成長

今朝、ちょっと遅刻しそうだ、と思いながら家の前の路を早足で歩いていたら、なんだかすごく懐かしい人が居た。ガラス屋さんのおじさんだ。
小さい頃、私は携帯用のテレビが欲しくて、プラスチックの小さい容れ物をもっておじさんのとこへ行って、これをテレビにしてくれと頼んだことがあった。今から考えればその中身について思い付かない自分を笑いたくなるけども、その時のおじさんは「無理だよ」などとは言わずに、さっときれいにガラスをカットして、プラスチックの容器にはめてくれたのだった。
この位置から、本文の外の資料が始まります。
-- ==== Sys2Proof/Laws/PerInstr.lean ====
section
/-! SUPPORT. A statement made per instruction: the encoding lies in its row of spec/opcode_table.json, that is, the row's
mask and match select it (R98). -/

namespace Sys2Proof.Laws.TableRow

/-- The row's mask and match, letter for letter from spec/opcode_table.json. -/
def maskMatch : Instr → Nat × Nat
  | .idle => (0x3FF, 0x000)
  | .seed => (0x3FF, 0x040)
  | .frame => (0x3FF, 0x080)
  | .loadw _ => (0x3F0, 0x0C0)
  | .expw _ => (0x3C0, 0x100)
  | .initv => (0x3FF, 0x140)
  | .round _ => (0x3C0, 0x180)
  | .fold => (0x3FF, 0x1C0)
  | .serw _ => (0x3F8, 0x200)
  | .finish => (0x3FF, 0x240)
  | .wrctrl _ => (0x1F00000000, 0x1000000000)
  | .rdctrl _ => (0x1F00000000, 0x0000000000)
  | .rdstatus _ => (0x1F00000000, 0x0100000000)
  | .wrstatus _ => (0x1F00000000, 0x1100000000)
  | .wrlen _ => (0x1F00000000, 0x1200000000)
  | .rdlen _ => (0x1F00000000, 0x0200000000)
  | .rdrsvd _ _ => (0x1000000000, 0x0000000000)
  | .wrrsvd _ _ => (0x1000000000, 0x1000000000)

/-- `word AND mask = match`, in the width of the word's format. -/
def selects (mm : Nat × Nat) : Code → Prop
  | .u w => w &&& BitVec.ofNat 10 mm.1 = BitVec.ofNat 10 mm.2
  | .h w => w &&& BitVec.ofNat 37 mm.1 = BitVec.ofNat 37 mm.2

/-- The instruction's encoding is selected by its row of the table. -/
def Statement (i : Instr) : Prop := selects (maskMatch i) (encode i)

/-- A host word under the mask of `WR` and `REG` keeps exactly those fields. -/
theorem hostWord_masked (wr : Bool) (reg : BitVec 4) (d : Word) :
    hostWord wr reg d &&& 0x1F00000000#37 = hostWord wr reg 0 := by
  apply BitVec.eq_of_getLsbD_eq
  intro i hi
  simp only [hostWord, BitVec.getLsbD_and, BitVec.getLsbD_append]
  by_cases h : i < 32
  · have : BitVec.getLsbD 0x1F00000000#37 i = false := by
      revert i; decide
    simp [h, this]
  · have : BitVec.getLsbD 0x1F00000000#37 i = true := by
      revert i; decide
    simp [h, this]

/-- A host word under the mask of `WR` alone keeps that bit. -/
theorem hostWord_masked_wr (wr : Bool) (reg : BitVec 4) (d : Word) :
    hostWord wr reg d &&& 0x1000000000#37 = hostWord wr 0 0 := by
  apply BitVec.eq_of_getLsbD_eq
  intro i hi
  simp only [hostWord, BitVec.getLsbD_and, BitVec.getLsbD_append]
  by_cases h : i = 36
  · subst h; simp
  · have : BitVec.getLsbD 0x1000000000#37 i = false := by
      revert i; decide
    rw [this]
    by_cases h1 : i < 32
    · simp [h1]
    · have h2 : i - 32 < 4 := by omega
      simp [h1, h2]

theorem idle : Statement .idle := by show _ = _; decide
theorem seed : Statement .seed := by show _ = _; decide
theorem frame : Statement .frame := by show _ = _; decide
theorem loadw (t : BitVec 4) : Statement (.loadw t) :=
  (by decide : ∀ t : BitVec 4, (seqLoadw t).word &&& 0x3F0#10 = 0x0C0#10) t
theorem expw (t : BitVec 6) : Statement (.expw t) :=
  (by decide : ∀ t : BitVec 6, (seqExpw t).word &&& 0x3C0#10 = 0x100#10) t
theorem initv : Statement .initv := by show _ = _; decide
theorem round (t : BitVec 6) : Statement (.round t) :=
  (by decide : ∀ t : BitVec 6, (seqRound t).word &&& 0x3C0#10 = 0x180#10) t
theorem fold : Statement .fold := by show _ = _; decide
theorem serw (i : BitVec 3) : Statement (.serw i) :=
  (by decide : ∀ i : BitVec 3, (seqSerw i).word &&& 0x3F8#10 = 0x200#10) i
theorem finish : Statement .finish := by show _ = _; decide
theorem wrctrl (d : Word) : Statement (.wrctrl d) := (hostWord_masked true 0 d).trans
    (by decide : hostWord true 0 0 = 0x1000000000#37)
theorem rdctrl (d : Word) : Statement (.rdctrl d) := (hostWord_masked false 0 d).trans
    (by decide : hostWord false 0 0 = 0x0000000000#37)
theorem rdstatus (d : Word) : Statement (.rdstatus d) := (hostWord_masked false 1 d).trans
    (by decide : hostWord false 1 0 = 0x0100000000#37)
theorem wrstatus (d : Word) : Statement (.wrstatus d) := (hostWord_masked true 1 d).trans
    (by decide : hostWord true 1 0 = 0x1100000000#37)
theorem wrlen (d : Word) : Statement (.wrlen d) := (hostWord_masked true 2 d).trans
    (by decide : hostWord true 2 0 = 0x1200000000#37)
theorem rdlen (d : Word) : Statement (.rdlen d) := (hostWord_masked false 2 d).trans
    (by decide : hostWord false 2 0 = 0x0200000000#37)
theorem rdrsvd (reg : BitVec 4) (d : Word) : Statement (.rdrsvd reg d) :=
  (hostWord_masked_wr false reg d).trans
    (by decide : hostWord false 0 0 = 0x0000000000#37)
theorem wrrsvd (reg : BitVec 4) (d : Word) : Statement (.wrrsvd reg d) :=
  (hostWord_masked_wr true reg d).trans
    (by decide : hostWord true 0 0 = 0x1000000000#37)

end Sys2Proof.Laws.TableRow
end

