-- ==== Sys2Proof/Tests/Slice0.lean ====
section
/-! SUPPORT. The model's own tests: expected values from spec/95_test_vectors.md and the rules' worked examples, and, for
each statement with hypotheses, a concrete case that meets them together. -/

namespace Sys2Proof.Tests

open Sys2Proof Sys2Proof.Machine

/-! ## Helpers -/

/-- The next state, if that is the answer. -/
def nextOf (o : Host.Outcome State Fault Refusal) : Option State :=
  match o with
  | .next t => some t
  | .fault _ => none
  | .refused _ => none

/-- A busy core at a position. -/
def busyAt (q : Seq) : State := { State.reset with SEQ := q, BUSY := true }

/-- The message "abc" in the message space (95_test_vectors.md, program P2). -/
def abcMessage : Memory := [(0, 0x61), (1, 0x62), (2, 0x63)]

/-- `a..h` after ROUND 63 of "abc" (95_test_vectors.md, section 6). -/
def abcVars : Vars :=
  ⟨0x506e3058, 0xd39a2165, 0x04d24d6c, 0xb85e2ce9, 0x5ef50f24, 0xfb121210, 0x948d25b6, 0x961f4894⟩

/-- `a..h` after ROUND 62 of "abc" (95_test_vectors.md, section 6). -/
def abcVars62 : Vars :=
  ⟨0xd39a2165, 0x04d24d6c, 0xb85e2ce9, 0xb6ae8fff, 0xfb121210, 0x948d25b6, 0x961f4894, 0xb21bad3d⟩

/-- `H` after FOLD of "abc" (95_test_vectors.md, section 7). -/
def abcHash : Vector Word 8 :=
  #v[0xba7816bf, 0x8f01cfea, 0x414140de, 0x5dae2223, 0xb00361a3, 0x96177a9c, 0xb410ff61, 0xf20015ad]

/-- The seed constants (R34), written out. -/
def seedWords : Vector Word 8 :=
  #v[0x6a09e667, 0xbb67ae85, 0x3c6ef372, 0xa54ff53a, 0x510e527f, 0x9b05688c, 0x1f83d9ab, 0x5be0cd19]

/-- An idle core with one byte of message admitted and `LEN = 1`, about to be started. -/
def startState : State :=
  { State.reset with LEN := 1, MSG := [(0, 0x61)], turns := [.access (hostWord true 0 1)] }

/-- A platform whose digest buffer begins at message index 2, everything in one plain memory. -/
def sharedAt2 : State := { State.reset with msgBinding := [⟨0, 4294967296, 0x1000, true⟩], digBinding := [⟨0, 32, 0x1002, true⟩] }

/-- A platform that lets the core read message index 0 and no other. -/
def readableOnly0 : Binding := [⟨0, 1, 0, true⟩, ⟨1, 4294967295, 1, false⟩]

/-- Registers on bus 1 at 0x40, 0x44, 0x48, ..., four bytes an access, the most significant first. -/
def busState : State := { State.reset with regBinding := ⟨1, 0x40, 4, 4, true⟩ }

/-! ## Well-formedness (R93, R95): one ill-formed term for each check, and the boundary that passes -/

theorem test_wellFormed_expw15_refused : (Instr.expw 15).wellFormed = false := by decide
theorem test_wellFormed_expw16 : (Instr.expw 16).wellFormed = true := by decide
theorem test_wellFormed_rdrsvd2_refused : (Instr.rdrsvd 2 0).wellFormed = false := by decide
theorem test_wellFormed_wrrsvd2_refused : (Instr.wrrsvd 2 0).wellFormed = false := by decide
theorem test_wellFormed_rsvd3 : (Instr.rdrsvd 3 0).wellFormed = true ∧ (Instr.wrrsvd 3 0).wellFormed = true := by
  decide

/-! ## Decoding: the words of 95_test_vectors.md, sections 8 and 9, bit by bit -/

theorem test_decode_idle : decode (.u 0b0000000000) = .ok .idle := by decide
theorem test_decode_seed : decode (.u 0b0001000000) = .ok .seed := by decide
theorem test_decode_frame : decode (.u 0b0010000000) = .ok .frame := by decide
theorem test_decode_loadw : decode (.u 0b0011001111) = .ok (.loadw 15) := by decide
theorem test_decode_expw : decode (.u 0b0100010000) = .ok (.expw 16) := by decide
theorem test_decode_initv : decode (.u 0b0101000000) = .ok .initv := by decide
theorem test_decode_round : decode (.u 0b0110111111) = .ok (.round 63) := by decide
theorem test_decode_fold : decode (.u 0b0111000000) = .ok .fold := by decide
theorem test_decode_serw : decode (.u 0b1000000111) = .ok (.serw 7) := by decide
theorem test_decode_finish : decode (.u 0b1001000000) = .ok .finish := by decide
theorem test_decode_wrctrl : decode (.h 0b1000000000000000000000000000000000001) = .ok (.wrctrl 1) := by decide
theorem test_decode_rdctrl : decode (.h 0b0000000000000000000000000000000000000) = .ok (.rdctrl 0) := by decide
theorem test_decode_rdstatus : decode (.h 0b0000100000000000000000000000000000000) = .ok (.rdstatus 0) := by decide
theorem test_decode_wrstatus : decode (.h 0b1000100000000000000000000000000000011) = .ok (.wrstatus 3) := by decide
theorem test_decode_wrlen : decode (.h 0b1001000000000000000000000000001000000) = .ok (.wrlen 64) := by decide
theorem test_decode_rdlen : decode (.h 0b0001000000000000000000000000000000000) = .ok (.rdlen 0) := by decide
theorem test_decode_rdrsvd : decode (.h 0b0111100000000000000000000000000000000) = .ok (.rdrsvd 15 0) := by decide
theorem test_decode_wrrsvd : decode (.h 0x17DEADBEEF) = .ok (.wrrsvd 7 0xDEADBEEF) := by decide

/-- R97: the first reserved code, and the words just outside the index ranges of LOADW, EXPW and SERW. -/
theorem test_decode_reserved :
    decode (.u 0x280) = .error (.reservedUop ⟨10, 0⟩) ∧ decode (.u 0x0D0) = .error (.idxOutOfRange ⟨3, 16⟩) ∧
      decode (.u 0x10F) = .error (.idxOutOfRange ⟨4, 15⟩) ∧ decode (.u 0x208) = .error (.idxOutOfRange ⟨8, 8⟩) := by
  decide

theorem test_encode_words :
    encode (.loadw 15) = .u 0x0CF ∧ encode (.expw 63) = .u 0x13F ∧ encode (.round 63) = .u 0x1BF ∧
      encode (.serw 7) = .u 0x207 ∧ encode (.wrlen 3) = .h 0x1200000003 := by
  decide

/-- A row of the opcode table, placed and run as the first instruction after reset (log 14). -/
theorem test_fetchWord_seed : (nextOf (step (State.reset.withFetchWord 16 0x040))).map (·.SEQ) = some ⟨2, 0⟩ := by
  decide
theorem test_fetchWord_wrlen :
    (nextOf (step (State.reset.withFetchWord 40 0x1200000003))).map (·.LEN) = some 3 := by decide

/-! ## Word functions (95_test_vectors.md, section 4; R124) -/

theorem test_shr : shr 0xffffffff 3 = 0x1fffffff ∧ shr 0x80000000 10 = 0x00200000 := by decide
theorem test_rotr : rotr 0x00000001 2 = 0x40000000 ∧ rotr 0x80000001 19 = 0x00003000 := by decide
theorem test_ch : ch 0xf0f0f0f0 0x12345678 0x9abcdef0 = 0x1a3c5e70 := by decide
theorem test_maj : maj 0x6a09e667 0xbb67ae85 0x3c6ef372 = 0x3a6fe667 := by decide
theorem test_bsig0 : bsig0 0x6a09e667 = 0xce20b47e := by decide
theorem test_bsig1 : bsig1 0x510e527f = 0x3587272b := by decide
theorem test_ssig0 : ssig0 0x61626380 = 0x940e90ef ∧ ssig0 0x00000018 = 0x30060003 := by decide
theorem test_ssig1 : ssig1 0x00000018 = 0x000f0000 ∧ ssig1 0x12345678 = 0xa1f78649 := by decide
theorem test_be32 : be32 0x61 0x62 0x63 0x80 = 0x61626380 := by decide
theorem test_byteOf : byteOf 0xba7816bf 0 = 0xba ∧ byteOf 0xba7816bf 3 = 0xbf := by decide

/-! ## Padding (R150, R151, R152, R153) -/

theorem test_zeroCount :
    zeroCount 0 = 55 ∧ zeroCount 55 = 0 ∧ zeroCount 56 = 63 ∧ zeroCount 63 = 56 ∧ zeroCount 64 = 55 := by decide
theorem test_paddedLength : paddedLength 55 = 64 ∧ paddedLength 56 = 128 ∧ paddedLength 120 = 192 := by decide
theorem test_bitLength : bitLength 0x20000000 = 0x0000000100000000 ∧ bitLength 0xffffffff = 0x00000007fffffff8 := by
  decide
theorem test_blockCount : blockCount 0 = 1 ∧ blockCount 56 = 2 ∧ blockCount 4294967295 = 67108865 := by decide

/-! ## The micro-operations -/

theorem test_idle_waits : exec .idle State.reset = .next State.reset := rfl

/-- R222: the seed constants, and the block counter cleared whatever it held. -/
theorem test_seed : (nextOf (exec .seed { busyAt seqSeed with N := 5 })).map (fun t => (t.H, t.N)) = some (seedWords, 0) := by
  decide

/-- Section 3, `L = 3`: message bytes, marker, a zero byte, last byte of the trailer. -/
theorem test_frame_abc :
    (nextOf (exec .frame { busyAt seqFrame with L := 3, MSG := abcMessage })).map
      (fun t => [t.BLOCK[0], t.BLOCK[2], t.BLOCK[3], t.BLOCK[4], t.BLOCK[63]]) = some [0x61, 0x63, 0x80, 0x00, 0x18] := by
  decide

/-- Section 3, `L = 2^29`, last block: the bit length needs more than 32 bits. -/
theorem test_frame_long :
    (nextOf (exec .frame { busyAt seqFrame with L := 536870912, N := 8388608 })).map
      (fun t => [t.BLOCK[0], t.BLOCK[58], t.BLOCK[59], t.BLOCK[60], t.BLOCK[63]]) = some [0x80, 0x00, 0x01, 0x00, 0x00] := by
  decide

/-- Section 5: LOADW 0 of "abc". -/
theorem test_loadw :
    (nextOf (exec (.loadw 0)
      { busyAt (seqLoadw 0) with BLOCK := ((((State.reset.BLOCK.set 0 0x61).set 1 0x62).set 2 0x63).set 3 0x80) })).map
      (fun t => (t.W[0], t.SEQ)) = some (0x61626380, ⟨3, 1⟩) := by
  decide

/-- Section 5: LOADW 15 of "abc", the last block word. -/
theorem test_loadw_last :
    (nextOf (exec (.loadw 15) { busyAt (seqLoadw 15) with BLOCK := State.reset.BLOCK.set 63 0x18 })).map
      (fun t => (t.W[15], t.SEQ)) = some (0x00000018, ⟨4, 16⟩) := by
  decide

/-- Section 5: EXPW 31 of "abc". -/
theorem test_expw31 :
    (nextOf (exec (.expw 31)
      { busyAt (seqExpw 31) with
        W := ((((State.reset.W.set 15 0x00000018).set 16 0x61626380).set 24 0xc8215c1a).set 29 0xec8726cb) })).map
      (fun t => t.W[31]) = some 0xd3b7973b := by
  decide

/-- Section 5: EXPW 63 of "abc", the last schedule word. -/
theorem test_expw63 :
    (nextOf (exec (.expw 63)
      { busyAt (seqExpw 63) with
        W := ((((State.reset.W.set 47 0x065c43da).set 48 0xfb3e89cb).set 56 0xef57b9cd).set 61 0x668b2ff8) })).map
      (fun t => (t.W[63], t.SEQ)) = some (0x12b1edeb, ⟨5, 0⟩) := by
  decide

/-- R201: `a = H[0]`, ..., `h = H[7]`. -/
theorem test_initv :
    (nextOf (exec .initv { busyAt seqInitv with H := seedWords })).map (·.v) =
      some ⟨0x6a09e667, 0xbb67ae85, 0x3c6ef372, 0xa54ff53a, 0x510e527f, 0x9b05688c, 0x1f83d9ab, 0x5be0cd19⟩ := by
  decide

/-- R202's worked example: ROUND 0 of "abc". -/
theorem test_round0 :
    (nextOf (exec (.round 0)
      { busyAt (seqRound 0) with v := varsOfVector seedWords, W := State.reset.W.set 0 0x61626380 })).map (·.v) =
      some ⟨0x5d6aebcd, 0x6a09e667, 0xbb67ae85, 0x3c6ef372, 0xfa2a4622, 0x510e527f, 0x9b05688c, 0x1f83d9ab⟩ := by
  decide

/-- Section 6: ROUND 63 of "abc", with the last constant. -/
theorem test_round63 :
    (nextOf (exec (.round 63)
      { busyAt (seqRound 63) with v := abcVars62, W := State.reset.W.set 63 0x12b1edeb })).map (fun t => (t.v, t.SEQ)) =
      some (abcVars, ⟨7, 0⟩) := by
  decide

/-- Section 7: FOLD of "abc"; one block, so SERW 0 is next. -/
theorem test_fold_abc :
    (nextOf (exec .fold { busyAt seqFold with L := 3, H := seedWords, v := abcVars })).map
      (fun t => (t.H, t.N, t.SEQ)) = some (abcHash, 1, ⟨8, 0⟩) := by
  decide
もちろんそこには何も映らなかったけど、べつに気にならなかった。私はその四角くて分厚いガラスだけで、充分嬉しかったのだ。そしてその後ずっと、そのガラス板は私の宝物箱に入っていた。ちなみにその宝物箱は図工の時間に作ったやつで、開くとムーンリバーが流れる仕組みになっていたけど、あっというまに鳴らなくなった。多分電池が切れたんだと思うけど、それはそれで良い。ともかく、その嬉しかったことを思いだして、私は、ちょっと立ち止まり、目の前で車に大きなガラスを積んでいるおじさんを目で追った。
ずいぶんと久しぶりにその姿を見たけど、おじさんはきっと私のことなんて覚えてないだろうな、なんて考えながら通り過ぎようとしたときに、ふと、そのおじさんが私の記憶の中のおじさんとほとんどかわらないことに気が付いた。そういえば髪も黒い。
つまりその人は、おじさんの息子さんなんだろうと思われた。小さい頃、なんどか見かけたことがあるはずのその男の人は、確かぜんぜんおじさん似ではなかったはずなんだけど、私の知らないところでいつの間にかおじさんそっくりに成長していたのだろう。
人って不思議だなあと思うとともに、私もいつか、自分の父親とか母親とかと見間違えられるほどに似たりするんだろうか、と考えて、ちょっといやだなあと感じたけれど、その頃になったら、「いつぞやはお父さまに親切にしていただいて」と世間話をすることもできるんじゃないかと思った。